### Exercise prompt
Only one stretch of the listing below is wanted: every line from the first to the line containing "simp [Instr.effect, hk, hx]", set down exactly.

### Data to examine
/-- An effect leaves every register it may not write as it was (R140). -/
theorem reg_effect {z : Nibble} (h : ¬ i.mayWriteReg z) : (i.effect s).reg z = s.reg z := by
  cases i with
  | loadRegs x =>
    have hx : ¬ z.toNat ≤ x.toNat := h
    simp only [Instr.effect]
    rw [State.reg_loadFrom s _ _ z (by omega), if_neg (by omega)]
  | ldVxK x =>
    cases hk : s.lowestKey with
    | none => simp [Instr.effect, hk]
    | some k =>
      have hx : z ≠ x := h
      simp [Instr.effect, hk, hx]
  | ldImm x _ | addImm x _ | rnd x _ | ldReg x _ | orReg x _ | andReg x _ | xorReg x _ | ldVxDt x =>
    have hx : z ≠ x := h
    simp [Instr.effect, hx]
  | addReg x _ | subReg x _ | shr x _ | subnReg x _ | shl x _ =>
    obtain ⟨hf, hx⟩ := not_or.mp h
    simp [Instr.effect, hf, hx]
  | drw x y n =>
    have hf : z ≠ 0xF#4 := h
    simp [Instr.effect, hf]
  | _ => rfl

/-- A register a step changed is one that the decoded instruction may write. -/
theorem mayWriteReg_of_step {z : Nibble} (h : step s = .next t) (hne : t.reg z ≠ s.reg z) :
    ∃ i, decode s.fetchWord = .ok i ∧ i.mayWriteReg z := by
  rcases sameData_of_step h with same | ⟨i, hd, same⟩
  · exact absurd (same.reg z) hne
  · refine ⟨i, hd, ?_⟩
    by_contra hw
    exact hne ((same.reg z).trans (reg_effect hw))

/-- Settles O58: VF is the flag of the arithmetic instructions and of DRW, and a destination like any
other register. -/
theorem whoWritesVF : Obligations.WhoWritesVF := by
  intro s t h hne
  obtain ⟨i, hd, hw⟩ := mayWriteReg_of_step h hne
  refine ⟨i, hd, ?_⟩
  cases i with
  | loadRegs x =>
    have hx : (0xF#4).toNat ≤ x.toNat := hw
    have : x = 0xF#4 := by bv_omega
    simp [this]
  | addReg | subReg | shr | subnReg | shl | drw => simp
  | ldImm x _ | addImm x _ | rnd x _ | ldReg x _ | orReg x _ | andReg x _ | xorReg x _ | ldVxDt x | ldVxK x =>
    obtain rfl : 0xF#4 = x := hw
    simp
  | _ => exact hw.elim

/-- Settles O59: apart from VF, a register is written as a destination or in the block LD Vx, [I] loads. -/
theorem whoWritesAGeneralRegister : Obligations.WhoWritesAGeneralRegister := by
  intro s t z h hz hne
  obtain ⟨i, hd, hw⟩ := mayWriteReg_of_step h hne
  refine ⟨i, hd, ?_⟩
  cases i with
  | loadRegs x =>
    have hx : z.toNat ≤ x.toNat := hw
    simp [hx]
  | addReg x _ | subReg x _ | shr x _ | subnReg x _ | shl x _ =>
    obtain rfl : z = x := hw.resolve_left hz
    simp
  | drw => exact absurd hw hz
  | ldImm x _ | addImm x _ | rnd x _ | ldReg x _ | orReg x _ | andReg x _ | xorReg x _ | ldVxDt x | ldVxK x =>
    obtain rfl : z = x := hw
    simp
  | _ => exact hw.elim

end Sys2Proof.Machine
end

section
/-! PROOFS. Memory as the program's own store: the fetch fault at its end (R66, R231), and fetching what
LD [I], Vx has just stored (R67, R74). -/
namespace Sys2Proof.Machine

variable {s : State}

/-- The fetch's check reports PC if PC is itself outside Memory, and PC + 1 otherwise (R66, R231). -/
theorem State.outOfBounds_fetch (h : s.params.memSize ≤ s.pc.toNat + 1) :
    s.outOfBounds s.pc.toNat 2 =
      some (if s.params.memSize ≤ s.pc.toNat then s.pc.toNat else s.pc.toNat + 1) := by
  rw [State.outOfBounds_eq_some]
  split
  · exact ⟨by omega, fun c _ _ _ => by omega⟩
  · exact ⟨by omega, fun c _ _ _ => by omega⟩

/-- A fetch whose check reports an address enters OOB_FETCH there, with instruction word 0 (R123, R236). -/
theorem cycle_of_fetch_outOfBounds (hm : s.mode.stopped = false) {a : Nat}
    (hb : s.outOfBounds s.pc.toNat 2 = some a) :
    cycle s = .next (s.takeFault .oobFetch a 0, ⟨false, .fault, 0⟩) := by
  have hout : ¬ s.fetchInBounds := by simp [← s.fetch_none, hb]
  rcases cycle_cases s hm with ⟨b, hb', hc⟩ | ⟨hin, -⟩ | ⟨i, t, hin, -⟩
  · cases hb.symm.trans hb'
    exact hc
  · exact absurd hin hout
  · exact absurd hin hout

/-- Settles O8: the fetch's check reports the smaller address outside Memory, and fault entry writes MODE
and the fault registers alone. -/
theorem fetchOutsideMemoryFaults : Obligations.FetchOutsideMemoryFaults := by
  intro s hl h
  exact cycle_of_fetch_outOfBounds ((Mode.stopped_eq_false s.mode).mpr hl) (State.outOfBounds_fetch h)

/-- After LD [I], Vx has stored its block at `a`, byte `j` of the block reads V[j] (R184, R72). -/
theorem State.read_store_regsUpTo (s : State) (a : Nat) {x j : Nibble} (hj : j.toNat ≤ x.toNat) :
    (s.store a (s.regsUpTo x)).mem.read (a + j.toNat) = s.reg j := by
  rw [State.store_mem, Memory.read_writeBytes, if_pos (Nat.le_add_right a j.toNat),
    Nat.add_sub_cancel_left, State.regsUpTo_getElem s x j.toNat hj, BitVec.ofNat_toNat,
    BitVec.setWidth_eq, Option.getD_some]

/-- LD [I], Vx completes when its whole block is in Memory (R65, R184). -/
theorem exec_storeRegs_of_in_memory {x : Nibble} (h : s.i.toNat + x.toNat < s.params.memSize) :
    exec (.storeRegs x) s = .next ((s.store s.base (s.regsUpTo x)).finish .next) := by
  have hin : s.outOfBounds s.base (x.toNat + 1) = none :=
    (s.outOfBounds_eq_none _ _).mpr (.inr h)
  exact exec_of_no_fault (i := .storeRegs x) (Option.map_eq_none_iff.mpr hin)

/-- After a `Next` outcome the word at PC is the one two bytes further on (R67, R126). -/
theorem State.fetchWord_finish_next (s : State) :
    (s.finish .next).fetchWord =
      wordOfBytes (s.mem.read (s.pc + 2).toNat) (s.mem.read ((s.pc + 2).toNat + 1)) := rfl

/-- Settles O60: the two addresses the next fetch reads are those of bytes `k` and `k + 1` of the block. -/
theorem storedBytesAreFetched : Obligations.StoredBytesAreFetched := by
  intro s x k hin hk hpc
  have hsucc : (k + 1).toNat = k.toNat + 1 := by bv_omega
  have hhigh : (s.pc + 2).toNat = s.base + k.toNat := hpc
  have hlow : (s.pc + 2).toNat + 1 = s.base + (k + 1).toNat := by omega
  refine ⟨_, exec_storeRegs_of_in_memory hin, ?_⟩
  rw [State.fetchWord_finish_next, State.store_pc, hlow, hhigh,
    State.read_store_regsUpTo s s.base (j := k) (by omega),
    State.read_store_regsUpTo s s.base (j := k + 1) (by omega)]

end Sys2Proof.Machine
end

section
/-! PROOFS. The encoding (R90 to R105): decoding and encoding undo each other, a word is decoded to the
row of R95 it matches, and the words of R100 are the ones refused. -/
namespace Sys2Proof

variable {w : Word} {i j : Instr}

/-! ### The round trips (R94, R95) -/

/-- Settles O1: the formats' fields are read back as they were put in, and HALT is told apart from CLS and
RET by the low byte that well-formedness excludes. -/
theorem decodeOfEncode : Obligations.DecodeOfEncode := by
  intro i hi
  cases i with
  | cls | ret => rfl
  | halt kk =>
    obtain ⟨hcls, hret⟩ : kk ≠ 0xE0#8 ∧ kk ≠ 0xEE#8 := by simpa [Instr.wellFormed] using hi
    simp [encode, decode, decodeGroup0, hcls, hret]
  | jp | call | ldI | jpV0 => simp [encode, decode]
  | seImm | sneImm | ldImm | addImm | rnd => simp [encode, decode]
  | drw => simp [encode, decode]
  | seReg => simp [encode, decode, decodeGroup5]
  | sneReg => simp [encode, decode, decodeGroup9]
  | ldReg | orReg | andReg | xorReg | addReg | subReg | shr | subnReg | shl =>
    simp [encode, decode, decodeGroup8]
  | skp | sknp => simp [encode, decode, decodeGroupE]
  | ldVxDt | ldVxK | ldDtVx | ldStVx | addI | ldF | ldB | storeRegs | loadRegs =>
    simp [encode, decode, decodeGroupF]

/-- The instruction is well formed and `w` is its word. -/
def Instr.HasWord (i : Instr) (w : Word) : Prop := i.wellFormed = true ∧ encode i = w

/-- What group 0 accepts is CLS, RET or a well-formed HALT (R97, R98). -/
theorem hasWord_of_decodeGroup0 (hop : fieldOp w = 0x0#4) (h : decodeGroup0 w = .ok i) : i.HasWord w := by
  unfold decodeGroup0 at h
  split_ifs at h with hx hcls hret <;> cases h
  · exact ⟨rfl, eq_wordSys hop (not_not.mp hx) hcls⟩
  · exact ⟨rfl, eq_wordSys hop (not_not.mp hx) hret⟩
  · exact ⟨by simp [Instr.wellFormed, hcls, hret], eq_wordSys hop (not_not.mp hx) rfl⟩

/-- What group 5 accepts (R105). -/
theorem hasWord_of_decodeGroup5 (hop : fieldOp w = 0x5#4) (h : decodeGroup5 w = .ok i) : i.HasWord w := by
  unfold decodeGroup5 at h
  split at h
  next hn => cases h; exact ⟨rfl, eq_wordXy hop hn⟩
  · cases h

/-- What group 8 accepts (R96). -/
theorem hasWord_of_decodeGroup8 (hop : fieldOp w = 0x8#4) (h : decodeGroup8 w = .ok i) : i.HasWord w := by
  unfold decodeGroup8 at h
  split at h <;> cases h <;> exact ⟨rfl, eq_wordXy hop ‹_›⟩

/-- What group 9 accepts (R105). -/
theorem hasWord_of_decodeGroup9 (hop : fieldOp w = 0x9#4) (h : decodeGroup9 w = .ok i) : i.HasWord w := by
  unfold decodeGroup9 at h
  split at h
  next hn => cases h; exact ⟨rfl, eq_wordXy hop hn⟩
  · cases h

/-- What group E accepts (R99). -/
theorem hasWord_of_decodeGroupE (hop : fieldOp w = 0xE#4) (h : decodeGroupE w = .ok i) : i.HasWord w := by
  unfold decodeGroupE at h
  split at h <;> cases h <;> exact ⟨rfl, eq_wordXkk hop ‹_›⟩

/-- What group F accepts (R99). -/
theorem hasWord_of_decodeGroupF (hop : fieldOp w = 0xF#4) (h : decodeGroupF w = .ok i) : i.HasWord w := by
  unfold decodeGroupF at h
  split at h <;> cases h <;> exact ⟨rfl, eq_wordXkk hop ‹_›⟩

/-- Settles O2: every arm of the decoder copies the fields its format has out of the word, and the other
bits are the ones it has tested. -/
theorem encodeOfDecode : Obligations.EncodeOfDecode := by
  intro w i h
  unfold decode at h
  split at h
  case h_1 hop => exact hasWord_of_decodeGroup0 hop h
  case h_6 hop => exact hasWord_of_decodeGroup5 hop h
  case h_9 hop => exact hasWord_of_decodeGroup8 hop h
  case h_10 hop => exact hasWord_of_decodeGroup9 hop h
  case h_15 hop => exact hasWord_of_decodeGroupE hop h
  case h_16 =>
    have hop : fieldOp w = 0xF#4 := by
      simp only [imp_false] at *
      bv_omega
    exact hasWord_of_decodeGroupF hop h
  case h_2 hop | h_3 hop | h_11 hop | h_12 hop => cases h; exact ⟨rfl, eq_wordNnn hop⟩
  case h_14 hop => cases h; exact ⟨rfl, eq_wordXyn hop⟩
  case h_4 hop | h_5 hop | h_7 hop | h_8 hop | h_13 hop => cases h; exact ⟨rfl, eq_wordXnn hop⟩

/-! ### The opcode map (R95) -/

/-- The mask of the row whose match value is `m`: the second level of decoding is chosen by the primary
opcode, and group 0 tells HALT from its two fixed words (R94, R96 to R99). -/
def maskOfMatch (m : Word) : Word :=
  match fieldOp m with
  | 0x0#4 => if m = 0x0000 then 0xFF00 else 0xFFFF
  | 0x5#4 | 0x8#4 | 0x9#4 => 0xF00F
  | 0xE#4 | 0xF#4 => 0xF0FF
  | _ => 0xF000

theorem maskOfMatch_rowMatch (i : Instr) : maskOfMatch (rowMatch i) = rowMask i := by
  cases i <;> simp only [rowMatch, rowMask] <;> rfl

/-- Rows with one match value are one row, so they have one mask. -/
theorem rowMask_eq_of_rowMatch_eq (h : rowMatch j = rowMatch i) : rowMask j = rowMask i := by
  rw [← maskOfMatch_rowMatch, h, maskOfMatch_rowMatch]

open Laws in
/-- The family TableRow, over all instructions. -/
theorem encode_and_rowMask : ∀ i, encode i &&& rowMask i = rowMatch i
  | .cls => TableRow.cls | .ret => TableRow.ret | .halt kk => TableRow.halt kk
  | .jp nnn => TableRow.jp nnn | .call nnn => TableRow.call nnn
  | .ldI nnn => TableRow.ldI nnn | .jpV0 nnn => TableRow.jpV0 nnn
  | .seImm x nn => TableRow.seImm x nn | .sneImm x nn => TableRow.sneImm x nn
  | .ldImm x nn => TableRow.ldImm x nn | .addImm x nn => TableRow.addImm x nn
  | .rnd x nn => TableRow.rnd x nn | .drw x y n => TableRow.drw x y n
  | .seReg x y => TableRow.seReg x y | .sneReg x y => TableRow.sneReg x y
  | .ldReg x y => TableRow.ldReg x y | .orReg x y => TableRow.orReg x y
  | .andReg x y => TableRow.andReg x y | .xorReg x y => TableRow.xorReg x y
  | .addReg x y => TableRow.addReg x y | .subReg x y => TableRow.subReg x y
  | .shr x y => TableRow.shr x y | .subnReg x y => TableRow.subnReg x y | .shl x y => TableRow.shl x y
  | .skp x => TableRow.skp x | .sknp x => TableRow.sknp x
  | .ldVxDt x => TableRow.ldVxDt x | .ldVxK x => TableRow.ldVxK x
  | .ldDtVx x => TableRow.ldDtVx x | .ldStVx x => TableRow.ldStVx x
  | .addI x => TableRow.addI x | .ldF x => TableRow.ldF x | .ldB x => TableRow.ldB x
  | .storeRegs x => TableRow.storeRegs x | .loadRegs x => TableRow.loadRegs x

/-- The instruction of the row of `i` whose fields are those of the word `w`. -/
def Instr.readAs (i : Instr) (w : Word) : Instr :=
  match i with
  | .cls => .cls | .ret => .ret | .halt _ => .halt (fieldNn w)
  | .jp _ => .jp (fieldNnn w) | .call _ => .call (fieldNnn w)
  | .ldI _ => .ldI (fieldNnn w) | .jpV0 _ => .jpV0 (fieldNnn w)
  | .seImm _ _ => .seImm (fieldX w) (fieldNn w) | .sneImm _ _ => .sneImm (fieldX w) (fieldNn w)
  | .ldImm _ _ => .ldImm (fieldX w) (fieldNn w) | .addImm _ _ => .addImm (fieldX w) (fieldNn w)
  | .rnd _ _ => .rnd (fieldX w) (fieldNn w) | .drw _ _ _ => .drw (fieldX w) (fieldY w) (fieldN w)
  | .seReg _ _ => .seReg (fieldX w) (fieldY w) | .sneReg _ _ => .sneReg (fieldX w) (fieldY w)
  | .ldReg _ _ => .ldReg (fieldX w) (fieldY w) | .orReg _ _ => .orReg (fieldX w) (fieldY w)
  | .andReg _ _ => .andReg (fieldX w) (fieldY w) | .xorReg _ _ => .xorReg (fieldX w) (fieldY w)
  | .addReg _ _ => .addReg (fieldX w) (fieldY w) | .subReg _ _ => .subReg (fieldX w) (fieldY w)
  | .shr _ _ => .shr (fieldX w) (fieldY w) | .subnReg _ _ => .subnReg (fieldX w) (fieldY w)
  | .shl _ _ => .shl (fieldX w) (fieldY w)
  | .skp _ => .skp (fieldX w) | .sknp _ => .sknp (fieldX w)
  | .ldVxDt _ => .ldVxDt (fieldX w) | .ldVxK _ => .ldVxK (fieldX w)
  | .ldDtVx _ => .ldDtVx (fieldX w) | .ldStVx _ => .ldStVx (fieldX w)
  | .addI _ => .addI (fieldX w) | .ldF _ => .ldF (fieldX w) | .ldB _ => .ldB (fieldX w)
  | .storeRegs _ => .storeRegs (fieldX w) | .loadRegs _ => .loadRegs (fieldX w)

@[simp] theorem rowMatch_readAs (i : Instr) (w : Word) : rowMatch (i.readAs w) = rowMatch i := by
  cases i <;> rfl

### Answer section
/-- An effect leaves every register it may not write as it was (R140). -/
theorem reg_effect {z : Nibble} (h : ¬ i.mayWriteReg z) : (i.effect s).reg z = s.reg z := by
  cases i with
  | loadRegs x =>
    have hx : ¬ z.toNat ≤ x.toNat := h
    simp only [Instr.effect]
    rw [State.reg_loadFrom s _ _ z (by omega), if_neg (by omega)]
  | ldVxK x =>
    cases hk : s.lowestKey with
    | none => simp [Instr.effect, hk]
    | some k =>
      have hx : z ≠ x := h
      simp [Instr.effect, hk, hx]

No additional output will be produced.